Mayor of Hamilton
- In office 1963–1972

Member of the House of Assembly of Bermuda
- In office 1948–1968

Personal details
- Born: 31 July 1903
- Died: 29 May 1989 (aged 85)
- Education: McGill University
- Occupation: Businessman; politician

= Gilbert Cooper =

Bermudian businessman

Sir Gilbert Alexander "Gibby" Cooper CBE ED (31 July 1903 – 29 May 1989) was a businessman and politician in Bermuda, serving as a member of the House of Assembly and Mayor of Hamilton, Bermuda. After graduating from McGill University with a degree in commerce, he worked for his family's business, A.S. Cooper & Sons Ltd., a department store in Front Street, Bermuda, where he later became chairman of the board of directors.

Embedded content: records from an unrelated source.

/-- What a piece writes, for poisoned words there (R252). -/
def State.solWrites (s : State) (e : SolEnv) (r : SolveRun) (x : SAct) : List (Nat × Nat) :=
  let n := s.get TICK_STEP.STEP
  let vs (l : List SVec) : List (Nat × Nat) := e.ms.flatMap fun m => l.map fun v => (e.addr n m v, 8 * m.rows)
  let at' (f : SolMember → Nat × Nat) : List (Nat × Nat) := e.ms.map fun m => (veneerBase m.p + (f m).1, (f m).2)
  let xgs := at' fun m => (m.xgOff, 8 * (m.rows + m.halo))
  match x with
  | .vecs l _ => vs ((storedIn l).filterMap fun y => if y.2 then y.1.dst else none)
  | .halo _ => xgs
  | .mat d tr _ => vs [d] ++ if tr then xgs else []
  | .x0 => vs [.ws 0]
  | .jacobi => vs [.pre 0]
  | .factor => e.ms.map fun m => (e.binv m, 8 * m.rows * e.d.nb)
  | .block d _ _ => vs [d]
  | .out =>
    (at' fun m => (recSlot (if e.adj then e.d.lamOff else e.d.xOff) m.rows (n % 2), 64 + 8 * m.rows)) ++
      at' fun m => (e.d.outOff, m.rows * fmtBytes (gateFmt e.d.gate))
  | .sc .status => (at' fun _ => (e.d.vecOff, 512)) ++ at' fun _ => (e.d.statOff, 32)
  | .sc o => at' fun _ => (e.d.vecOff, 512 + 16 * ((if r.closing then r else r.scalarPhase e.d o).extra o).2.2)
  | .deriv => at' fun m => (e.d.daOff, 8 * m.entryCount)
  | _ => []

/-- The memory that a piece reads: poisoned words there raise their errors (R252). -/
def State.solPoison (s : State) (e : SolEnv) (r : SolveRun) (x : SAct) : State :=
  let n := s.get TICK_STEP.STEP
  let vs (l : List SVec) : List (Nat × Nat) := e.ms.flatMap fun m => l.map fun v => (e.addr n m v, 8 * m.rows)
  let vals := e.ms.map fun m => (veneerBase m.p + m.valOff, 8 * m.entryCount)
  let at' (f : SolMember → Nat × Nat) : List (Nat × Nat) := e.ms.map fun m => (veneerBase m.p + (f m).1, (f m).2)
  let xgs := at' fun m => (m.xgOff, 8 * (m.rows + m.halo))
  let hls := at' fun m => (m.hlOff, 8 * m.halo)
  let pat := (at' fun m => (m.maskOff, m.bands.foldl (fun n b => n + b.rows * ceilDiv b.width 8) 0)) ++
    at' fun m => (m.idxOff, 4 * m.entryCount)
  let s := s.readPoison (match x with
    | .vecs l _ => vs (chainReads [] l)
    | .halo v => vs [v] ++ hls
    | .mat _ tr x => pat ++ vals ++ (if tr then vs [x] ++ hls else xgs)
    | .jacobi => vals ++ at' fun m => (m.dposOff, 4 * m.rows)
    | .factor => vals ++ at' fun m => (m.bposOff, 4 * m.rows * e.d.nb)
    | .warmCheck => e.ms.map fun m => (e.addr n m .warm - 64, 64 + 8 * m.rows)
    | .block _ x tr => vs [x] ++ (e.ms.map fun m => (e.binv m, 8 * m.rows * e.d.nb)) ++
      (if tr then at' fun m => (m.tposOff, 4 * m.rows * e.d.nb) else [])
    | .out => vs [.ws 0]
    | .deriv => pat ++ vs [.ws 0] ++ xgs
    | _ => []) 8 0
  s.noteWrite id (s.solWrites e r x) 8

/-- What the checkers saw during a piece on physical cluster `p`: of the sequencer's copies and its scalar unit, or of
the array or the finisher of a member (R90, R97, R141, R220). -/
def State.solHw (s : State) (x : SPiece) (p : Nat) (hw : List HwFault) : State :=
  hw.foldl (fun s h => match h, x.act with
    | .descPar, _ => ((s.set SOL_HWERR.DESC_PAR 1).inc SOL_HWERR.COUNT).descPar scSeq 2 srcSOL 0
    | .residue, .sc _ => ((s.set SOL_HWERR.SCALAR_RES 1).inc SOL_HWERR.COUNT).raiseOpen 1 scSeq 2 srcSOL 1
    | .memCe _, _ | .memUe _, _ | .linkEcc _, _ => s.hwMem [h] 8 0
    | h, _ => if x.arr then s.arrPieceHw p 8 0 false h else s.finHw p [h]) s

/-- Chain `c` of cluster `p`'s sealed table, run in RESERVE, counts (R124, R135). -/
def State.tableCounts (s : State) (p c : Nat) : State :=
  let d := s.chainDesc p c
  let groups := d.nOuter * d.groups
  let st : List (Nat × Stream) := ((List.range 8).zip d.slots).filterMap fun e =>
    if e.2 = 0xFFFF then none else some (e.1, s.stream p e.2)
  let prog := s.finProg p d
  let mode (x : FinInstr) : Nat := ((st.find? fun y => y.1 + 8 == x.dst).map fun y => y.2.smode).getD 0
  let strict := s.is DET_MODE.STRICT
  ((s.chainCounts p c groups).inc (FIN_SCATTER.ORDERED_GROUPS p)
    (groups * prog.countP fun x => mode x == 1 || (mode x == 2 && strict))).inc
    (FIN_SCATTER.SERIALISED p) (if strict then prog.countP fun x => mode x == 2 else 0)

/-- What a piece counts on its members: the chains that the piece map names, each member's own, and the array's
operations of block-Jacobi, one for each block of a member. A user chain counts its scatter-adds as it runs. -/
def State.solCounts (s : State) (e : SolEnv) (r : SolveRun) (x : SPiece) : State :=
  if x.arr then
    e.ms.foldl (fun s m =>
      let n := ceilDiv m.rows e.d.nb
      ((s.inc (ARR_OPS.ENTRIES m.p) n).inc (ARR_OPS.PASSES m.p) (n * ceilDiv e.d.nb (tileWidth 4 1))).inc (ARR_MACS.MACS m.p) (n * e.d.nb * e.d.nb)) s
  else
    e.ms.foldl (fun s m => (s.pieceKs e r x).foldl (fun s k =>
      let c := s.mapEntry e.d m k
      if c = 0xFFFF then s
      else if x.isUser then s.chainCounts m.p c ((s.chainDesc m.p c).nOuter * (s.chainDesc m.p c).groups)
      else s.tableCounts m.p c) s) s

/-- The context of a solve ends: ACTIVE falls when neither solve of the context runs. -/
def State.solActive (s : State) : State :=
  let s := s.set SOL_STATUS.ACTIVE (s.sol.runs.foldl (fun m r => Nat.lor m (2 ^ r.ctx)) 0)
  s.setB SOL_STATUS.GATED (s.sol.runs.any fun r => r.phase == 1 && r.status != 0)

/-- The position after a piece: the next piece, round or phase that has one. -/
def SolveRun.advance (e : SolEnv) (r : SolveRun) : SolveRun :=
  let r := { r with pos := r.pos + 1 }
  if r.pos < (e.pieces r.phase r.iter).length then r
  else if r.phase = 0 then { r with phase := 1, iter := 0, pos := 0 }
  else if r.phase = 1 then
    let r := if e.d.method = 2 then { r with closing := false, scalars := Store.put r.scalars 0 91 0 } else r
    if r.iter + 1 < e.rounds then { r with iter := r.iter + 1, pos := 0 }
    else { r with phase := 2, iter := 0, pos := 0, status := (if r.status = 0 then 2 else r.status) }
  else { r with phase := r.phase + 1, pos := 0 }

/-- The piece counts a round as run or clock-gated (SOL_ITERS). -/
def countsRound : SAct → Bool
  | .sc .pcg1 | .sc .bi1 | .sc (.gNorm _) => true
  | _ => false

/-- The next piece of a solve (R201). -/
def State.solPiece (s : State) (ctx : Nat) (adj : Bool) (p : Nat) (fab : SolverIn) (hw : List HwFault) : State :=
  match s.sol.runs.find? fun r => r.ctx == ctx && r.adjoint == adj with
  | none => s
  | some r =>
    let rest := s.sol.runs.filter fun r => !(r.ctx == ctx && r.adjoint == adj)
    let et := s.solEnv ctx r.desc adj
    let e := et.1
    match (e.pieces r.phase r.iter)[r.pos]? with
    | none => ({ s with sol := { s.sol with runs := rest } }).solActive
    | some x =>
      let gated := r.phase == 1 && r.status != 0
      let s := s.solHw x p hw
      let s := s.solPoison e r (e.live r gated x.act)
      if !s.running then s
      else
        let b := if r.phase = 0 ∧ r.pos = 0 then s.solBegin e r else (s, r)
        let s := if e.live r gated x.act = .part ∧ x.act ≠ .part then b.1 else b.1.solCounts e r x
        let r := if countsRound x.act then b.2.count else b.2
        let y :=
          if x.act.isWarm && !e.d.warm then (s, r)
          else if gated then s.solGated e et.2 fab r x.act
          else if x.act = .sc .gClose then (s.clearVec e (.ws 1)).solAct e et.2 fab r x.act
          else s.solAct e et.2 fab r x.act
        let r := y.2.advance e
        let ended := (e.pieces r.phase r.iter)[r.pos]?.isNone
        let sol := y.1.sol
        -- A user chain that needs too many passes may have halted the device (R135).
        if !y.1.running then y.1
        else (if ended then { y.1 with sol := { sol with runs := rest, ended := sol.ended ++ [r] } }
         else { y.1 with sol := { sol with runs := rest ++ [r] } }).solActive

/-- SOLVER_PIECE. -/
def execSolverPiece (ctx : Nat) (adj : Bool) (p : Nat) (fab : SolverIn) (hw : List HwFault) (s : State) :
    Host.Outcome State Fault Refusal :=
  State.forUnit nPhys p
    (if s.running && s.tick.inTick && s.tick.freeze == 0 then s.solPiece ctx adj p fab hw else s)

/-- The sequencer's engine number within its unit. -/
def engSolve : Nat := 1

/-- SOLVE (R198): the solve's sequence of pieces starts. -/
def execSolve (i : Issue) (s : State) : Host.Outcome State Fault Refusal :=
  s.issue .krylov engSolve i false fun s =>
    ({ s with sol := { s.sol with runs := s.sol.runs ++ [SolveRun.fresh (i.tag % 16) i.desc (i.arg == 1) 0 0 0] } }).solActive

/-! ### The commit (R213, R215) -/

/-- What one solve counts; called after TICK_STEP has been incremented. -/
def State.solCount (s : State) (r : SolveRun) : State :=
  let s := match r.status with
    | 1 => s.inc SOL_OUTCOMES_A.CONVERGED
    | 2 => (s.inc SOL_OUTCOMES_A.CAPPED).set SOL_FLAGS.CAPPED 1
    | 3 => (s.inc SOL_OUTCOMES_B.BREAKDOWN).set SOL_FLAGS.BREAKDOWN 1
    | _ => (s.inc SOL_OUTCOMES_B.NONFINITE).set SOL_FLAGS.NONFINITE 1
  let s := if r.warmRej then (s.inc SOL_WARM.REJECTED).set SOL_FLAGS.WARM_REJECTED 1 else s
  let s := if r.warmNf then (s.inc SOL_WARM.REJ_NF).set SOL_FLAGS.WARM_REJECTED 1 else s
  let s := if r.trueFail then s.set SOL_FLAGS.TRUE_FAIL 1 else s
  let s := if 0 < r.pivots then (s.inc SOL_PIVOT.PIVOT_REPAIRED r.pivots).set SOL_FLAGS.PIVOT_REPAIRED 1 else s
  let s := if 0 < r.zeros then (s.inc SOL_PIVOT.ZERO_BLOCK r.zeros).set SOL_FLAGS.ZERO_BLOCK 1 else s
  let s := (s.inc SOL_ITERS.RUN r.ran).inc SOL_ITERS.GATED r.gated
  s.setAll [(SOL_LAST.CTX, r.ctx), (SOL_LAST.OUTCOME, r.status), (SOL_LAST.ADJ, ofBool r.adjoint),
    (SOL_LAST.ITERS, r.iters), (SOL_LAST.STEP_LO, s.get TICK_STEP.STEP % 2 ^ 16)]

/-- The solver's counters and SOL_LAST change at the commit. -/
def State.solCommit (s : State) : State := { s.sol.ended.foldl State.solCount s with sol := ⟨[], []⟩ }

/-- The step is abandoned: its counts are discarded (R213, R219). -/
def State.solDrop (s : State) : State := ({ s with sol := ⟨[], []⟩ } : State).solActive

end Sys2Proof.Machine
end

Cooper joined the Bermuda Volunteer Rifle Corps in 1921, becoming an officer in 1928, and served during the Second World War at Prospect Camp on the island. In 1944 he became chairman of the Chamber of Commerce and was appointed to the Trade Development Board. He served as a member of the House of Assembly from 1948 to 1968, and as chairman of its Finance Committee from 1959 to 1968. He was Mayor of Hamilton from 1963 to 1972, when he was awarded a knighthood for public services.